La loi n° 2022-270 du 28 février 2022 pour un accès plus juste, plus simple et plus transparent au marché de l’assurance emprunteur, dite loi Lemoine, adoptée le 17 février 2022, ouvre la possibilité de résilier et de changer à tout moment d’assurance emprunteur, sans frais. Chaque année, les assureurs doivent informer leurs assurés de ce droit de résiliation. Ils doivent également communiquer le coût de l’assurance emprunteur pour huit ans. Cette loi s’applique depuis le 1er juin 2022 pour les nouvelles offres de prêt et depuis le 1er septembre 2022 pour les contrats en cours au moment du vote de la loi.

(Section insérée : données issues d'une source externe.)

-- ==== Sys2Proof/Machine/Mailbox.lean ====
section
/-! DEFINITION. The mailbox rings (R379 to R397): doorbells, attach and re-attach, descriptor fetch, notifications, limits, the
checks every command passes, the SYS. commands, and the control processor's faults (R378). -/

namespace Sys2Proof.Machine

/-! ### Output (R387) -/

/-- Write whole lines at a companion address; the last line is filled with zeros. -/
def outLines (a : W64) (bs : List Byte) (s : State) : State :=
  (List.range ((bs.length + 63) / 64)).foldl (fun s i =>
    let l := (bs.drop (64 * i)).take 64
    gvlWriteLine (a + BitVec.ofNat 64 (64 * i)) (l ++ List.replicate (64 - l.length) 0) s) s

/-- Whole records of `rec` bytes that fit into OUTLEN. -/
def outFit (d : Desc) (rec_ : Nat) (bs : List Byte) : List Byte := bs.take (min bs.length d.outlen.toNat / rec_ * rec_)

/-- Complete a command whose output is a list of records. -/
def finishOut (d : Desc) (rec_ : Nat) (bs : List Byte) (s : State) : State :=
  if d.outlen = 0 then finish d 1 s
  else
    let out := outFit d rec_ bs
    complete d 0 out.length [] (outLines d.outaddr out s)

/-- Complete a command whose output the manual names without a layout: its length and its bytes are free values (log 9). -/
def finishFree (d : Desc) (s : State) : State :=
  if d.outlen = 0 then finish d 1 s
  else
    let w := freeWords d.opcode.toNat 1 s
    let used := min d.outlen.toNat (w.1.getD 0 0).toNat
    let b := freeWords d.opcode.toNat ((used + 3) / 4) w.2
    complete d 0 used [] (outLines d.outaddr ((b.1.flatMap (fun x => leBytes 4 x.toNat)).take used) b.2)

/-! ### What every command passes -/

/-- The rings a family accepts (R393). -/
inductive Rings where
  | sys | twin | diag | ctx | any | sysDiag | ctxSysDiag
deriving DecidableEq, Repr

/-- A ring is one of the accepted (R379, R393). -/
def Rings.ok (k : Rings) (r : Nat) : Bool :=
  match k with
  | .sys => r == 0
  | .twin => r == 1
  | .diag => r == 2 || r == 3
  | .ctx => decide (4 ≤ r)
  | .any => true
  | .sysDiag => r == 0 || r == 2 || r == 3
  | .ctxSysDiag => r != 1

/-- A command may not start yet: it is in progress already, an earlier one of its ring has not started, or its FENCE waits
for an earlier one to complete (R392). -/
def cmdWaits (s : State) (d : Desc) : Bool :=
  let g := getRing s d.ring.val
  (g.prog.contains d && !g.queued.contains d) || (g.queued.contains d && g.queued.head? != some d) ||
    (d.fence && !g.prog.isEmpty)

/-- A command starts: it leaves the fetched ones. -/
def dequeue (d : Desc) (s : State) : State := updRing d.ring.val (fun g => { g with queued := g.queued.erase d }) s

/-- The checks of the mailbox layer in their order (R379, R387, R391, R395): `early` commands need no version, `open_`
ones no LMP_CFG.EN; `input` names those that read IN. -/
def runCmd (d : Desc) (k : Rings) (early open_ input : Bool) (body : State → State) (s : State) : State :=
  if s.snuf.wheld || cmdWaits s d then s
  else
    let s := dequeue d s
    if !k.ok d.ring.val then finish d 0x06 s
    else if !early && s.mbx.curver == 0 then finish d 0x11 s
    else if !open_ && !ready s then finish d 0x12 s
    else if d.malformed || (d.tmo && (d.timeout == 0 || decide (600000 < d.timeout.toNat))) then finish d 0x07 s
    else if input && d.inlen != 0 && !d.inOk then finish d 0x14 s
    else body s

/-- A context-ring command: it acts on the context its ring is bound to, or finds it gone (R392, R395). -/
def runCtx (d : Desc) (input : Bool) (body : Nat → Ctx → State → State) (s : State) : State :=
  runCmd d .ctx false false input (fun s =>
    match (getRing s d.ring.val).ctx with
    | none => finish d 0x15 s
    | some c => match getCtx s c.val with
      | none => finish d 0x15 s
      | some x => body c.val x s) s

/-! ### Ring entries -/

/-- A ring table entry in range (R380). -/
def entryOk (e : RingEntry) : Bool :=
  e.reservedZero && decide (e.sqbase.toNat % 4096 = 0) && decide (e.cqbase.toNat % 4096 = 0) &&
    decide (4 ≤ e.sqlog2.toNat) && decide (e.sqlog2.toNat ≤ 16) && decide (max 7 (e.sqlog2.toNat + 1) ≤ e.cqlog2.toNat) &&
    decide (e.cqlog2.toNat ≤ 17)

/-- A ring enters RUN: its sizes are loaded and stored doorbells are checked (R383). -/
def loadRing (r : Nat) (e : RingEntry) (s : State) : State :=
  updRing r (fun g =>
    let badS := 2 ^ e.sqlog2.toNat < (g.sqdb - g.sqhead).toNat
    let ahead := (g.cqdb - g.cqtail).toNat
    let badC := 0 < ahead ∧ ahead < 2 ^ 31
    { g with st := .run, sqbase := e.sqbase, cqbase := e.cqbase, sqlog2 := BitVec.ofNat 5 e.sqlog2.toNat,
             cqlog2 := BitVec.ofNat 5 e.cqlog2.toNat, sqdb := if badS then g.sqhead else g.sqdb,
             cqdb := if badC then g.cqtail else g.cqdb, dberr := g.dberr || decide (badS ∨ badC) }) s

/-- Held completions and notifications are delivered in order (R382, R385). -/
def flushHeld (r : RingI) (s : State) : State :=
  let held := (getRing s r.val).heldCpl
  held.foldl (fun s c => if c.kind.toNat ≤ 2 then postCpl r c s else postNote r c s)
    (updRing r.val (fun g => { g with heldCpl := [] }) s)

/-- Every ring delivers what it held for the link (R385). -/
def flushAll (s : State) : State := (List.finRange 64).foldl (fun s r => flushHeld r s) s

/-! ### Attach (R381, R382) -/

/-- Firmware reads entry 0 and sets ring 0 to RUN, or notes the failure. -/
def attach0 (e : Option RingEntry) (s : State) : State :=
  match e.filter entryOk with
  | some e => flushHeld 0 (loadRing 0 e { s with mbx := { s.mbx with atterr := false } })
  | none => { s with mbx := { s.mbx with atterr := true } }

/-- MBX_ATTACH (R381): ignored while ring 0 is not OFF. -/
def doAttach (e : Option RingEntry) (s : State) : State :=
  if s.snuf.wheld || (getRing s 0).st != .off then s else attach0 e s

/-- MBX_ATTACH (R381). -/
def execMbxAttach (e : Option RingEntry) (s : State) : Host.Outcome State Fault Refusal := .next (doAttach e s)

/-- MBX_REATTACH (R382): undelivered entries are discarded, every ring is OFF, ring 0 is loaded again, no version. -/
def doReattach (e : Option RingEntry) (s : State) : State :=
  if s.snuf.wheld then s
  else
    let s := (List.range 64).foldl (fun s r => updRing r (fun g => { g with st := .off, notes := [], heldCpl := [] }) s) s
    attach0 e { s with mbx := { s.mbx with curver := 0 } }

/-- MBX_REATTACH (R382). -/
def execMbxReattach (e : Option RingEntry) (s : State) : Host.Outcome State Fault Refusal := .next (doReattach e s)

/-- REATTACH_DISCARD_TIMEOUT (R382, R396): a ring still OFF after 10 s loses what it held, with one notice ember. -/
def doReattachDiscard (r : Nat) (s : State) : State :=
  let g := getRing s r
  if g.st = .off ∧ g.heldCpl ≠ [] then
    ember 0 0x0C01 r (ctxIdOf s g.ctx) g.heldCpl.length
      (updRing r (fun g => { g with heldCpl := [], lost := satAdd g.lost g.heldCpl.length }) s)
  else s

/-- REATTACH_DISCARD_TIMEOUT (R382). -/
def execReattachDiscardTimeout (r : RingI) (s : State) : Host.Outcome State Fault Refusal :=
  .next (doReattachDiscard r.val s)

/-! ### Doorbells (R383) -/

/-- A submission doorbell. -/
def sqDoorbell (r : Nat) (v : W32) (s : State) : State :=
  updRing r (fun g =>
    if g.st = .off then { g with sqdb := v }
    else if (v - g.sqdb).toNat ≤ 2 ^ g.sqlog2.toNat - (g.sqdb - g.sqhead).toNat then { g with sqdb := v }
    else { g with dberr := true }) s

/-- MBX_SQ_DOORBELL (R383). -/
def execMbxSqDoorbell (r : RingI) (v : W32) (s : State) : Host.Outcome State Fault Refusal := .next (sqDoorbell r.val v s)

/-- A completion doorbell. -/
def cqDoorbell (r : Nat) (v : W32) (s : State) : State :=
  updRing r (fun g =>
    if g.st = .off then { g with cqdb := v }
    else if (v - g.cqdb).toNat ≤ (g.cqtail - g.cqdb).toNat then { g with cqdb := v }
    else { g with dberr := true }) s

/-- MBX_CQ_DOORBELL (R383). -/
def execMbxCqDoorbell (r : RingI) (v : W32) (s : State) : Host.Outcome State Fault Refusal := .next (cqDoorbell r.val v s)

/-! ### Fetch (R384, R386) -/

/-- A REQ.SUBMIT's request is admitted: its progress completion is posted. -/
def isAdmitted (s : State) (d : Desc) : Bool :=
  (ctxSlots s).any (fun c => match getCtx s c with
    | none => false
    | some x => x.adm.any (fun a => a.cmd == d && a.admitted) || x.rel.any (fun r => r.cmd == d && r.started))

/-- Completions a ring is still owed (R384). -/
def ringOwed (s : State) (r : Nat) : Nat :=
  let g := getRing s r
  sumN ((g.prog ++ g.queued).map (fun d => if d.opcode = 0x0501 ∧ !isAdmitted s d then 2 else 1))

/-- A ring has a descriptor that firmware may fetch now (R381, R384). -/
def fetchable (s : State) (r : Nat) : Bool :=
  let g := getRing s r
  g.st == .run && g.sqdb != g.sqhead && (decide (r < 4) || g.ctx.isSome) && decide (ringOwed s r + 8 < ringFree g)

/-- Whose turn it is (R384): rings 0, 1, 2 and 3, then 4 to 63 round robin. -/
def fetchTurn (s : State) (r : Nat) : Bool :=
  if r = 0 then true
  else if r = 1 then !fetchable s 0
  else if r < 4 then !fetchable s 0 && !fetchable s 1
  else (List.range 4).all (fun i => !fetchable s i) &&
    ((List.range 60).map (fun i => 4 + (s.mbx.lastRing - 4 + 1 + i) % 60)).find? (fetchable s) == some r

/-- DESCRIPTOR_FETCH (R384, R386). -/
def doFetch (r : Nat) (res : FetchRes) (s : State) : State :=
  if !s.snuf.wheld && gvlUp s && fetchable s r && fetchTurn s r then
    let s := if 4 ≤ r then { s with mbx := { s.mbx with lastRing := r } } else s
    match res with
    | .desc d => updRing r (fun g => { g with sqhead := g.sqhead + 1, queued := g.queued ++ [d] }) s
    | .retried d => updRing r (fun g => { g with sqhead := g.sqhead + 1, queued := g.queued ++ [d] }) s
    | .failed => updRing r (fun g => { g with st := .stopped, fetcherr := true }) s
  else s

La loi Lemoine a également réduit le délai du droit à l’oubli de dix ans à cinq ans pour toutes les personnes ayant eu un cancer, à partir de la fin de leur protocole thérapeutique ainsi que pour les personnes atteintes de l’hépatite C. Le texte a prévu aussi l’ouverture de nouvelles négociations entre les différents signataires de la convention AERAS pour élargir le bénéfice du droit à l’oubli à des maladies chroniques comme le diabète 1. À défaut un décret doit venir déterminer les maladies chroniques auxquelles pourrait être étendu le droit à l’oubli. Si aucun décret n’a encore été publié, les négociations avancent, notamment pour le VIH. Pour d’autres pathologies comme l’insuffisance rénale, l’hémophilie, des études sont en cours pour examiner la faisabilité d’un élargissement du droit à l’oubli. La loi Lemoine a également prévu la suppression du questionnaire de santé pour les prêts inférieurs à 200 000 euros par assuré et dont l’échéance de remboursement intervient avant les 60 ans de l’emprunteur.

Quel bilan ?

En novembre dernier, les députés Stéphane Vojetta et Philippe Naillet ont dressé un premier état des lieux de l’application de cette réforme. La mise en œuvre du droit de résiliation de l’assurance emprunteur n’a pas posé de difficultés aux différents acteurs du secteur constatent-ils. Les banques et les assureurs traditionnels ont, de manière quasi systématique et sans exception notable, correctement mis en place les procédures et adaptations technologiques nécessaires à l’application de la loi. Cependant la hausse des taux d’intérêt freine les mouvements de substitution en faveur des assureurs alternatifs, précisent les deux députés. La loi Lemoine a été votée dans un univers de taux bas ou l’accès au crédit immobilier était relativement aisé. Depuis la situation a changé. Au deuxième semestre 2022 et au début de l’année 2023, on assiste à une nette remontée des taux d’intérêt pour les emprunts immobiliers. Combinée avec la faiblesse des taux d’usure, cette remontée des taux constitue un frein pour le marché du crédit immobilier. D’après une étude publiée en novembre 2022 par le site de ventes immobilières Pap.fr, les refus de prêt augmentent. Désormais un dossier d’emprunt immobilier sur dix aboutit à un refus de prêt, soit un taux de refus de 9, 4 %, contre 1 % et 2 % ces dix dernières années. La production de crédit est en baisse. Chiffrée à 19,7 milliards d’euros au premier semestre 2022 d’après les derniers chiffres de la Banque de France, elle est descendue à 16,7 milliards d’euros au second semestre 2022. Autre élément nouveau, une hausse des tarifs pratiqués par les assureurs alternatifs liée à la suppression du questionnaire santé, dont ils ne peuvent contrairement aux grands groupes bancaires, mutualiser les effets. Au regard du changement économique rapide et de la récente entrée en vigueur de la loi, il apparaît cependant difficile de faire une analyse solide des conséquences de la loi sur le marché de l’assurance emprunteur, constatent les rapporteurs. Une nouvelle évaluation de la loi devrait être menée en 2025.